Suppose that I want to calculate the closest rotation in $SO(n)$ to an $n \times n$ matrix $M$. It can be shown by geometric arguments that $R = M(M^tM)^{-1/2}$. However, this requires that we can calculate $(M^tM)^{-1/2}$. This is easy when $M^tM$ has a spectral decomposition with non-zero eigenvalues. But what if one of the eigenvalues is $0$?
Edit:
Here's the geometric argument that I mentioned:
Suppose that we are in $\mathbb{R}^{n^2}$. Consider $\mathrm{SO}(n)$ as a subset of this space. We know that the tanget to $\mathrm{SO}(n)$ at $I$ consists of anti-symmetric matrices. We can shift the tangent space to other points by left multiplication. So, given $M$ in the ambient space, I want to project it on $\mathrm{SO}(n)$. On the other hand, we know that anti-symmetric matrices and symmetric matrices are orthogonal complements of each other in the ambient space with respect to the inner product given by $<A,B> = \mathrm{tr}(A^tB)$. Consider the set $\{RA: A\text{ is anti-symmetric. } \}$. For any $A$, $M-R$ must be orthogonal to $RA$:
$$\mathrm{tr}((RA)^t(R-M)) = 0$$ $$\mathrm{tr}(A^tR^tR-A^tR^tM) = 0$$ $$\mathrm{tr}(A^t(I-R^tM)) = 0$$
Hence, $I-R^tM$ is a symmetric matrix. Therefore, $R^tM$ is symmetric and we have $R^tM = S$, or equivalently $M=RS$. Now write the spectral decomposition for $M^tM$. Note that $M^tM = S^tR^tRS = S^2$. Hence, $S = (M^tM)^{1/2}$. Finally, $R = M(M^tM)^{-1/2}$.
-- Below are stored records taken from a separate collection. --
/-- From an idle state whose host moves are the expansion of MNEMONIC ops, after one step per operand the command reads
and one for CMD, the command's own word is pending with BUSY = 1, every ARG register the command reads holds its
operand (0 where omitted) and is latched, every ARG register it does not read keeps its value, and WAIT is the host's
next move. (R78) -/
def Obligations.ExpansionIssuesTheCommandWithItsOperands : Prop :=
  ∀ (s : State) (i : Instr) (ops : List AsmOperand), s.busy = false →
    (AsmLine.command i ops).wellFormed = true → s.input = AsmLine.expand s.cfg (.command i ops) →
    ∃ t, Host.Core.run Sys2Proof.core (i.arity + 1) s = .next t ∧ State.busy t = true ∧ State.cmd t = encode i ∧
      State.input t = [.wait] ∧ State.latched t = State.args t ∧
      ∀ k : Fin 7, (State.args t).get k =
        if k.val < i.arity then (match ops[k.val]? with | some o => AsmOperand.word o | none => 0#32)
        else s.args.get k

/-- While a CONVERT is pending, a host write of a byte of its source window (offset < SRC_LEN) stores it, and a host write
or read of a byte of its destination window (offset < DST_LEN) leaves that byte, and what was read, as any value; each
sets disturbed and may change besides only the active bytes of the destination window, which are any value (I4). With
no CONVERT pending, and beyond SRC_LEN or DST_LEN with one, the same accesses store and return plain bytes and leave
disturbed as it was; and so does a host read of a source byte always. That the model has these host moves at all, and
the field, is the model's choice (log 9, DESIGN CHOICE). (93_implementation_defined.md I4; 70_reset_and_hazards.md
R241; 60_exceptions.md R213) -/
def Obligations.HostAccessDuringConvertDisturbsIt : Prop :=
  ∀ (s : State) (off : Nat) (v : Byte),
    (off < s.src.len → hostMove (.srcLoad off) s = .next { s with readData := (s.src.read off).setWidth 32 }) ∧
    (s.busy = true → decode s.cmd = .command .convert →
      (off < s.src.len → off < s.latched.arg2.toNat →
        ∃ (m : Memory) (k : Nat), hostMove (.srcStore off v) s = .next { s with
            src := s.src.write off v, dst := { s.dst with bytes := m }, draws := k, disturbed := true } ∧
          ∀ a, ¬ DstWindowActive s a → memRead m a = s.dst.read a) ∧
      (off < s.dst.len → off < s.latched.arg3.toNat →
        (∃ (m : Memory) (k : Nat), hostMove (.dstStore off v) s = .next { s with
            dst := { s.dst with bytes := m }, draws := k, disturbed := true } ∧
          ∀ a, a ≠ off → ¬ DstWindowActive s a → memRead m a = s.dst.read a) ∧
        ∃ (m : Memory) (k : Nat) (c : Byte), hostMove (.dstLoad off) s = .next { s with
            readData := BitVec.setWidth 32 c, dst := { s.dst with bytes := m }, draws := k, disturbed := true } ∧
          ∀ a, a ≠ off → ¬ DstWindowActive s a → memRead m a = s.dst.read a)) ∧
    (s.busy = false ∨ decode s.cmd ≠ .command .convert ∨ s.latched.arg2.toNat ≤ off → off < s.src.len →
      hostMove (.srcStore off v) s = .next { s with src := s.src.write off v }) ∧
    (s.busy = false ∨ decode s.cmd ≠ .command .convert ∨ s.latched.arg3.toNat ≤ off → off < s.dst.len →
      hostMove (.dstStore off v) s = .next { s with dst := s.dst.write off v } ∧
      hostMove (.dstLoad off) s = .next { s with readData := (s.dst.read off).setWidth 32 })
end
You end up with $M^TM=S^TS=S^2$ and $M=RS$. This does not imply $S=(M^TM)^{1/2}$, it could also hold $S=-(M^TM)^{1/2}$.
Now take the singular value decomposition of $M$ $$ M = U\Sigma V^T, $$ which implies the spectral decomposition of $M^TM$: $$ M^TM = V\Sigma^2V^T. $$ Let $W$ be a diagonal matrix with $W^2=\Sigma^2$. Then all matrices $S:=VWV^T$ satisfy $S^2=M^TM$. It remains to compute $R$. The equation $M=RS$ is equivalent to $$ U\Sigma = R VW. $$ Let $i$ be such that the singular value $\sigma_i$ is positive. Then $\sigma_i U_i = w_iR V_i $, i.e., $R$ maps the vector $V_i$ to $\pm U_i$. This specifies $R$ on $\ker M$. If $M$ is not invertible, $R$ has to be completed to be in $SO(n)$. The choice of the square root $W$ is essential to get $\det(R)>0$.
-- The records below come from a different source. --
-- ==== Sys2Proof/Laws/Registry.lean ====
section
/-! SUPPORT. The registry's entries, one by one (10_state.md R33), and what the stride resolver answers
(41_stride_resolver.md R121). -/

namespace Sys2Proof.Machine

/-- A registered identifier is one of the four, with its own entry (10_state.md R33). -/
theorem entryOf_cases {id : Word} {e : RegistryEntry} (h : entryOf id = some e) :
    (id = fmtRgb32 ∧ e = ⟨fmtRgb32, 4, .passthrough⟩) ∨ (id = fmtRgb24 ∧ e = ⟨fmtRgb24, 3, .rgb24⟩) ∨
      (id = fmtYuy2 ∧ e = ⟨fmtYuy2, 2, .yuv422⟩) ∨ (id = fmtNv12 ∧ e = ⟨fmtNv12, 1, .yuv420⟩) := by
  have hm := List.mem_of_find?_eq_some h
  have hp := List.find?_some h
  simp only [beq_iff_eq] at hp
  simp only [rom, List.mem_cons, List.not_mem_nil, or_false] at hm
  rcases hm with rfl | rfl | rfl | rfl
  · exact .inl ⟨hp.symm, rfl⟩
  · exact .inr (.inl ⟨hp.symm, rfl⟩)
  · exact .inr (.inr (.inl ⟨hp.symm, rfl⟩))
  · exact .inr (.inr (.inr ⟨hp.symm, rfl⟩))

theorem entryOf_eq_none {id : Word} : entryOf id = none ↔ registered id = false := by
  simp [entryOf, registered, List.find?_eq_none, List.any_eq_false]

theorem registered_iff {id : Word} : registered id = true ↔ ∃ e, entryOf id = some e := by
  rw [← Option.isSome_iff_exists, ← Bool.not_eq_false, ← entryOf_eq_none, Option.isSome_iff_ne_none, ne_eq]

/-- What the resolver can answer (41_stride_resolver.md R121). -/
theorem resolveStride_some {cfg : Config} {id : Word} {w : Nat} {x r : Int} (h : resolveStride cfg id w x = some r) :
    ∃ e, entryOf id = some e ∧ w ≠ 0 ∧ w ≤ cfg.maxDim ∧ (subsampled id = true → even w = true) ∧
      r = if x ≠ 0 then x else (e.bpp * w : Int) := by
  unfold resolveStride at h
  split at h
  · cases h
  · rename_i e he
    refine ⟨e, he, ?_⟩
    split at h
    · cases h
    split at h
    · cases h
    split at h
    · cases h
    rename_i h1 h2 h3
    refine ⟨h1, by omega, fun hs => ?_, ?_⟩
    · simpa [hs] using h3
    · split at h
      · rename_i hx
        cases h
        rw [if_pos hx]
      · rename_i hx
        cases h
        rw [if_neg hx]

theorem bpp_le {id : Word} {e : RegistryEntry} (h : entryOf id = some e) : 1 ≤ e.bpp ∧ e.bpp ≤ 4 := by
  rcases entryOf_cases h with ⟨_, rfl⟩ | ⟨_, rfl⟩ | ⟨_, rfl⟩ | ⟨_, rfl⟩ <;> decide

end Sys2Proof.Machine
end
There are many degrees of freedom in the construction: non-uniqueness of the SVD, the construction of $W$ up to even-number of sign-changes, the definition of $R$ on the kernel of $M$.
These considerations seems to compute stationary points only. Hence, the matrices $R$ constructed like this, are candidates. I do not know how to prove optimality for some/all of them.
Uniqueness cannot be expected: If $M=0$ then all matrices of $SO(n)$ are solutions.